Source records:
----

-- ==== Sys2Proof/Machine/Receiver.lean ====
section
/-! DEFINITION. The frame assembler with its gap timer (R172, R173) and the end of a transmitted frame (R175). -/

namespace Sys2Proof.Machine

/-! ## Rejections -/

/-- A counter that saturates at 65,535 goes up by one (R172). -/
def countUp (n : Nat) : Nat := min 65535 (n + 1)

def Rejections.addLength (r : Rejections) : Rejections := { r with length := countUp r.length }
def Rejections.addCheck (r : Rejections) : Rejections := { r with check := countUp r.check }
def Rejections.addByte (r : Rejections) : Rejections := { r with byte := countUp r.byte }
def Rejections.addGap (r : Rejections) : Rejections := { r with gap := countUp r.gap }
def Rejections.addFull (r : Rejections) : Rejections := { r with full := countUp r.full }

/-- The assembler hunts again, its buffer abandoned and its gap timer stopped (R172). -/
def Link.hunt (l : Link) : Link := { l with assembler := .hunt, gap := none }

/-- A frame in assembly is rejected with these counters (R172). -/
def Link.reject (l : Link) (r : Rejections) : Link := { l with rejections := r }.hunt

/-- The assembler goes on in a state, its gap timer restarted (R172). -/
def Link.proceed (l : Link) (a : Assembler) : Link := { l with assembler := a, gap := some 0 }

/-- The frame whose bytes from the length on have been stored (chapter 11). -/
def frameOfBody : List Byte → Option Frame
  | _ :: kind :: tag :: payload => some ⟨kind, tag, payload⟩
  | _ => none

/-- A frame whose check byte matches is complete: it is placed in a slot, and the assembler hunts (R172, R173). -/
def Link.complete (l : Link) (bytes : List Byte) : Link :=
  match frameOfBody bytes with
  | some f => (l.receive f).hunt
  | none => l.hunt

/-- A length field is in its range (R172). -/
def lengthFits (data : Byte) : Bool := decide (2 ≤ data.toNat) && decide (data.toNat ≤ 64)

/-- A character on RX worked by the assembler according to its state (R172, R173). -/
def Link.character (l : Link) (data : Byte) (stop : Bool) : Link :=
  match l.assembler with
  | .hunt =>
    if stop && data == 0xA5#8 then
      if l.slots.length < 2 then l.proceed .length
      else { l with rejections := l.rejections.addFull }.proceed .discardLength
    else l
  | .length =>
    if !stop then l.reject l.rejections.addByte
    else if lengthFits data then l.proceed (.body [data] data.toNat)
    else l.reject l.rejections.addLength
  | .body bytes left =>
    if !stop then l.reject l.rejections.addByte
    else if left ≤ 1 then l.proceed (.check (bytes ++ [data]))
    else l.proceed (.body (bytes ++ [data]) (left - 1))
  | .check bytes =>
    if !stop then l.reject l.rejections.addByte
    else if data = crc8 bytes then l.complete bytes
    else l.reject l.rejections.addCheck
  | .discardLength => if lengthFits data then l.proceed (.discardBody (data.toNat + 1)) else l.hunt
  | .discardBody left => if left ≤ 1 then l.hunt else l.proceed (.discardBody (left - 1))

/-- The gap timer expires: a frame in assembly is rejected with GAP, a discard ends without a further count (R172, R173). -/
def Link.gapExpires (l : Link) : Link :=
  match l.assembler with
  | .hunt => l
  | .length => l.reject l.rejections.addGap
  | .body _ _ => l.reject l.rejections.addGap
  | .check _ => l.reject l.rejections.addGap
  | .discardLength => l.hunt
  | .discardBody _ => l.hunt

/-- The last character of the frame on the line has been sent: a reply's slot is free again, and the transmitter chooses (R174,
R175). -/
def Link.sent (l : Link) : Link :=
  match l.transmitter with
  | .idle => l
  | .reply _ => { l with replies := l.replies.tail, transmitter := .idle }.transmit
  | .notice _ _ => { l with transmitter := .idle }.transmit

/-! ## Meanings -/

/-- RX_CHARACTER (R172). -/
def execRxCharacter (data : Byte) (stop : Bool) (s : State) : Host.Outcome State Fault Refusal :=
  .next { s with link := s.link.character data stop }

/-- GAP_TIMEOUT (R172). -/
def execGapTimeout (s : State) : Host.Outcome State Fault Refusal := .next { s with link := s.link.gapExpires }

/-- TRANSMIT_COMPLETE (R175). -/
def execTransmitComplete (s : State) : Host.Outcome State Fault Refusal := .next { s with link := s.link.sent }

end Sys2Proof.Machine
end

----

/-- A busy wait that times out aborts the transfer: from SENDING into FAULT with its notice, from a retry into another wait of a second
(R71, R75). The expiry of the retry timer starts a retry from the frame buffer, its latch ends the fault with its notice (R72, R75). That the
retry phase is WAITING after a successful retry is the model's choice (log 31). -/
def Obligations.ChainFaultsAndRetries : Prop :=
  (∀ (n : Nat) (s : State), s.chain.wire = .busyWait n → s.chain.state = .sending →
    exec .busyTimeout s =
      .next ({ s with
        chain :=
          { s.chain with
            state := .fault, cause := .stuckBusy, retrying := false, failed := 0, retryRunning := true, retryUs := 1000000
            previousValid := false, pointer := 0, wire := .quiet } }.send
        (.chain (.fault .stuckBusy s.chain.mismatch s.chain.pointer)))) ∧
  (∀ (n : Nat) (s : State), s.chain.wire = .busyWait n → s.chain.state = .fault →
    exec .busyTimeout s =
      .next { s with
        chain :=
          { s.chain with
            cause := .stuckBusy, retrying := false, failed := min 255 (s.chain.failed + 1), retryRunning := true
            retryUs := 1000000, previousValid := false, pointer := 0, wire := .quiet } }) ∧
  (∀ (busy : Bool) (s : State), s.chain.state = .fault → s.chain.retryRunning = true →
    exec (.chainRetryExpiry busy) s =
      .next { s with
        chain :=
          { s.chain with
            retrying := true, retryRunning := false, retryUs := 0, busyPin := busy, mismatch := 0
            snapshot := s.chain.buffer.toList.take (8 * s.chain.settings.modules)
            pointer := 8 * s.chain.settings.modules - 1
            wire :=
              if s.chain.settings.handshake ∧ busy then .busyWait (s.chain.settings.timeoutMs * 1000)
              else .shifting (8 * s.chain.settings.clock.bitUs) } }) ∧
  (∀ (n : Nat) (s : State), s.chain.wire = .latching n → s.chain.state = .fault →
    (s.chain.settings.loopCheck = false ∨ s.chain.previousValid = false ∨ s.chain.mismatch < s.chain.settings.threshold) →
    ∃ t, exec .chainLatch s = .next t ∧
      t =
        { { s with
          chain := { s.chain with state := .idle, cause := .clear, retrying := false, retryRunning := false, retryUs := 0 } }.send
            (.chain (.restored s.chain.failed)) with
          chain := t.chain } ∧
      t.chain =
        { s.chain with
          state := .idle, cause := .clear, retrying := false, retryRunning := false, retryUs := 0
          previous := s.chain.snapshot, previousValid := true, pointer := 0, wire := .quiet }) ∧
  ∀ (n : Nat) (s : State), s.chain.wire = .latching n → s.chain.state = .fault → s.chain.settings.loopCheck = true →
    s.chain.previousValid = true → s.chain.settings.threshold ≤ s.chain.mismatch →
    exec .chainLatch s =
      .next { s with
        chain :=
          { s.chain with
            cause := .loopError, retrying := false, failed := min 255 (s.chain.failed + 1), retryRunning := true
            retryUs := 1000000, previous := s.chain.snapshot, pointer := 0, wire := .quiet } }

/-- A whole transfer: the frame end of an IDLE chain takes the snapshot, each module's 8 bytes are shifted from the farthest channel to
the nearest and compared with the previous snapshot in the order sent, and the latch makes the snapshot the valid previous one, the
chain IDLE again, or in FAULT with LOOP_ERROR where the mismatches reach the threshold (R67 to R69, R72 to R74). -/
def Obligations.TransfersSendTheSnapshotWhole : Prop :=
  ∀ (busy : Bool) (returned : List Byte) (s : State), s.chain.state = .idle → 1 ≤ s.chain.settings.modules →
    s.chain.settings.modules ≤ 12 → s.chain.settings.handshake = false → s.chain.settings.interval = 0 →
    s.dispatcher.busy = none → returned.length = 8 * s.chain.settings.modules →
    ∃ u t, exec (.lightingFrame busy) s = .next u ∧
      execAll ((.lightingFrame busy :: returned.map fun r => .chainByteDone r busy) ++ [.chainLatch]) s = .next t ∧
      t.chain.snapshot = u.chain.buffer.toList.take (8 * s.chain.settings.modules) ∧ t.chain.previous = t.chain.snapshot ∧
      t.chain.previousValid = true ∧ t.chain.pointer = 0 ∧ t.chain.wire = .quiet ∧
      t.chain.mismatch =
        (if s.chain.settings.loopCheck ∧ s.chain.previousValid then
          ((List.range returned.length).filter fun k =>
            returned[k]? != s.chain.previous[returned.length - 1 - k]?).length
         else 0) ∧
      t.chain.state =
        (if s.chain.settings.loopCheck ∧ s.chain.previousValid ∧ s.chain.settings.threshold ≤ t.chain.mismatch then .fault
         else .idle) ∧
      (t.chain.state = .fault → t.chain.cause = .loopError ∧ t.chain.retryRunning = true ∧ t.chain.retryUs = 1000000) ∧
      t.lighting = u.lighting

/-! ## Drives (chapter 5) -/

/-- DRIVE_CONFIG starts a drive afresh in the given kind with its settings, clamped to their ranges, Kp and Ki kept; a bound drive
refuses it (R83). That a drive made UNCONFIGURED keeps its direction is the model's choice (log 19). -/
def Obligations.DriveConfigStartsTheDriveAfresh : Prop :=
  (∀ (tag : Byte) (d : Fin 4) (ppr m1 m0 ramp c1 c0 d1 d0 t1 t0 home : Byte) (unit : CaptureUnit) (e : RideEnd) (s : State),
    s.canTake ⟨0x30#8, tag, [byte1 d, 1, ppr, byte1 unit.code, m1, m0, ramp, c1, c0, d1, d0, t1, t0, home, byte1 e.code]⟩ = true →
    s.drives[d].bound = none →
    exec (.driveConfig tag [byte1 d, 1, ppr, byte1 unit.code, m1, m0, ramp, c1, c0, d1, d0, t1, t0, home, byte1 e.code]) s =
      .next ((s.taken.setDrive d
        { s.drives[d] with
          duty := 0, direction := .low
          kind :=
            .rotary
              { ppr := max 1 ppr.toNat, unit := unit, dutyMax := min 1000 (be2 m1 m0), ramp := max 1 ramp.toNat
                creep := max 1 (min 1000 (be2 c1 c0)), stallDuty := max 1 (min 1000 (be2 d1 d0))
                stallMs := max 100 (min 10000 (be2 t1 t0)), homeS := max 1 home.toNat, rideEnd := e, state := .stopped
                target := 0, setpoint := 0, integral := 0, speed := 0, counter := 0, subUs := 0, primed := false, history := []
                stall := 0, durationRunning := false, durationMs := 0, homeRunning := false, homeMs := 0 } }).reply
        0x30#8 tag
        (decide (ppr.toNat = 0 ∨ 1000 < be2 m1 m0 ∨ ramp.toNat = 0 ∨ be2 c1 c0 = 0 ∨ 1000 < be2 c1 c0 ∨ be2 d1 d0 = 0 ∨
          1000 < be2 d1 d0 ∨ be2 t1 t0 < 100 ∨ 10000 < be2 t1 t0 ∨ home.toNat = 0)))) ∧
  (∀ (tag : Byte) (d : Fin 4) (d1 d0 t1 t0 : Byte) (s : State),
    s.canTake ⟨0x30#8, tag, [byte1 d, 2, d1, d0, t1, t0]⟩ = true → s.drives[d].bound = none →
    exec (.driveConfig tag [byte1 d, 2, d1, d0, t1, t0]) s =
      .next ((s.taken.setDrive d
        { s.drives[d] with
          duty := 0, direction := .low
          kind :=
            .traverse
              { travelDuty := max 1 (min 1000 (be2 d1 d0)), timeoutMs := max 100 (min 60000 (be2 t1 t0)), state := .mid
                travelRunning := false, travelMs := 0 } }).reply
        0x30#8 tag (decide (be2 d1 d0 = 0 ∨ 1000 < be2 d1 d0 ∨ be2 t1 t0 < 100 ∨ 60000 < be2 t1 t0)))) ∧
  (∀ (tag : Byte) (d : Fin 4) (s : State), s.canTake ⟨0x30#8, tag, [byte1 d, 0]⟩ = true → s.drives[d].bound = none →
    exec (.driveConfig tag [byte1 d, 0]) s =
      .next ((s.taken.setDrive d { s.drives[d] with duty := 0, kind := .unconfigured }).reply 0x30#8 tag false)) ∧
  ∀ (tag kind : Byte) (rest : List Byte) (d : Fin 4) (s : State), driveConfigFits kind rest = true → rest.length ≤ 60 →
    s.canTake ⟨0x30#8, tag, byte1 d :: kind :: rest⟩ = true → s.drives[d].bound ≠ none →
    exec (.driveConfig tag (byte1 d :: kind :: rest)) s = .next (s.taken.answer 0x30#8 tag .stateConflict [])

----

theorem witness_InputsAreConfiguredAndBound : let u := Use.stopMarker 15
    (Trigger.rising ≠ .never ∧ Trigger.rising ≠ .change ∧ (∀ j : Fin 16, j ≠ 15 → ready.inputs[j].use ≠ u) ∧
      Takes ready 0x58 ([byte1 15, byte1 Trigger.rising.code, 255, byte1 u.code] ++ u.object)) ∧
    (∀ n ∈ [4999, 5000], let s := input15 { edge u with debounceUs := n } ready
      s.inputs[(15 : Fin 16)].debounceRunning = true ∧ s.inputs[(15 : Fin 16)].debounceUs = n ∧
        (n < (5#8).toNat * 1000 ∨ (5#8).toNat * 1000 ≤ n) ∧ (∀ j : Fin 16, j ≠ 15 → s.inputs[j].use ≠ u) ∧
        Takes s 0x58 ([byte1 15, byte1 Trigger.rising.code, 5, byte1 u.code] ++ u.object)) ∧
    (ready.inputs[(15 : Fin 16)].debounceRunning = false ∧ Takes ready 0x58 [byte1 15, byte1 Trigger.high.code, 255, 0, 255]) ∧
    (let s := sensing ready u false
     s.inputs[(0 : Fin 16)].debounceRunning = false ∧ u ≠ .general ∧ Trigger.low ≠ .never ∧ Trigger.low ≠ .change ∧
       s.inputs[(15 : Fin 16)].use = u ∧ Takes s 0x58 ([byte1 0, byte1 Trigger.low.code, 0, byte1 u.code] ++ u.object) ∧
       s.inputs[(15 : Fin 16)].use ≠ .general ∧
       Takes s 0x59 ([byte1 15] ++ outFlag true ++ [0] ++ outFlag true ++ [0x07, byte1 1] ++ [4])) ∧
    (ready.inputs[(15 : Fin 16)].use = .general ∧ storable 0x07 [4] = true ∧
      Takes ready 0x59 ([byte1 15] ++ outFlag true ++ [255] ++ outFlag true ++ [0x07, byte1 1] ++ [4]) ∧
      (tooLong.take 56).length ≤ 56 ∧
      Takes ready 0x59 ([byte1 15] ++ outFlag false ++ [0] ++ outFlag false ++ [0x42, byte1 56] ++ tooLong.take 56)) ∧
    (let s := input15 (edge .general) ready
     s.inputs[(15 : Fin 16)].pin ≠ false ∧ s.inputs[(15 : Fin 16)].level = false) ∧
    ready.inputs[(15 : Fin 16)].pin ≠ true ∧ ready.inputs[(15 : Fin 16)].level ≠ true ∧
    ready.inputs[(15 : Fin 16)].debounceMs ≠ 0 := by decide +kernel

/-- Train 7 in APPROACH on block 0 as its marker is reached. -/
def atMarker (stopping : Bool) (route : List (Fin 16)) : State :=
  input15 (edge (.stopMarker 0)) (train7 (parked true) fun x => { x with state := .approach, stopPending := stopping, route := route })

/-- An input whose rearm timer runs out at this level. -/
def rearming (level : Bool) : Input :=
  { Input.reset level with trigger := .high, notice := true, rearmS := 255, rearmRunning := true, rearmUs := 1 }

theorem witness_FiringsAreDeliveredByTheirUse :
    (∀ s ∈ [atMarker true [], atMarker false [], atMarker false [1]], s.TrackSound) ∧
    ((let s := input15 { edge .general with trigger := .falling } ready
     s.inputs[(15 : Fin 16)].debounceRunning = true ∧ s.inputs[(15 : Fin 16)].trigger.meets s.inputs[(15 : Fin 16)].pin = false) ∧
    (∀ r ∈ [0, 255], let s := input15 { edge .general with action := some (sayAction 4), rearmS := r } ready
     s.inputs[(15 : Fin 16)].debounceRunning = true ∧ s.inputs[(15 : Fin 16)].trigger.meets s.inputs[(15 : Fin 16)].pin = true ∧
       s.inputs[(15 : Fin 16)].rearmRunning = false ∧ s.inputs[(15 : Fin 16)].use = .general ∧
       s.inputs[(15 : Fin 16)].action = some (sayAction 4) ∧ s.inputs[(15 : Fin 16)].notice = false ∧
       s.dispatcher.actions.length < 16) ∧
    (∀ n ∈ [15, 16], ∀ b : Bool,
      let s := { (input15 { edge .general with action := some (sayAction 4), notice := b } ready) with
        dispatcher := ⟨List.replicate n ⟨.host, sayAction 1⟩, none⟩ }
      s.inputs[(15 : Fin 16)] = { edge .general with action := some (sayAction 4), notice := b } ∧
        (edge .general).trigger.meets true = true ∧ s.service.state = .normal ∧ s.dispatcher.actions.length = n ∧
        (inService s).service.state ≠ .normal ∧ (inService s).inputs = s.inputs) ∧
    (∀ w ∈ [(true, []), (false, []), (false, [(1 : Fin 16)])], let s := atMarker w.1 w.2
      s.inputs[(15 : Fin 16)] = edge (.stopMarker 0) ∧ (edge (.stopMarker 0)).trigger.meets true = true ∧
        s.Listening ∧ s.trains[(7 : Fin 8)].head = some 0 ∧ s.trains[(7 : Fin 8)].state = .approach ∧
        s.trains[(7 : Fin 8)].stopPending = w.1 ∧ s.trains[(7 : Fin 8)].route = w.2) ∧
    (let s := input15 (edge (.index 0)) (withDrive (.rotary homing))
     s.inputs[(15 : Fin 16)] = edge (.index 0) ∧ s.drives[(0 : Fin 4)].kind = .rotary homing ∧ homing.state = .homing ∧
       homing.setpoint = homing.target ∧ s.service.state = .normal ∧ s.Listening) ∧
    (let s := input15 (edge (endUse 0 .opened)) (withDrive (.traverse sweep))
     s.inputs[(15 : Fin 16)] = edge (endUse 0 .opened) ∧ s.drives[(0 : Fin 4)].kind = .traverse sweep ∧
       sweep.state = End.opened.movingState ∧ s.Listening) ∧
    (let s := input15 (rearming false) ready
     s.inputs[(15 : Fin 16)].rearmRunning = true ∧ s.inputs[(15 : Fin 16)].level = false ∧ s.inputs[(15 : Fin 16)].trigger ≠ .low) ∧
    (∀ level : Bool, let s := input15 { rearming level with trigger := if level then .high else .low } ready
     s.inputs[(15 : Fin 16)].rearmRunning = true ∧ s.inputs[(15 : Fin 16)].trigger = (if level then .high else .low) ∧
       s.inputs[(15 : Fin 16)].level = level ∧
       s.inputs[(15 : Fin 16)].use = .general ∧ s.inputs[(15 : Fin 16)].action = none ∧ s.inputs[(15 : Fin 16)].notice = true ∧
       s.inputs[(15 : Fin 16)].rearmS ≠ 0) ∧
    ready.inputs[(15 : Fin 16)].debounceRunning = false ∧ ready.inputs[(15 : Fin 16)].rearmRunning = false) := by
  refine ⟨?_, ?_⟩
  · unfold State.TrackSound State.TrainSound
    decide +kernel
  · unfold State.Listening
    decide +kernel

----

_What is needed:_
In the data above, tally the lines holding "stopping" and answer with the figure only.

_Solution:_
2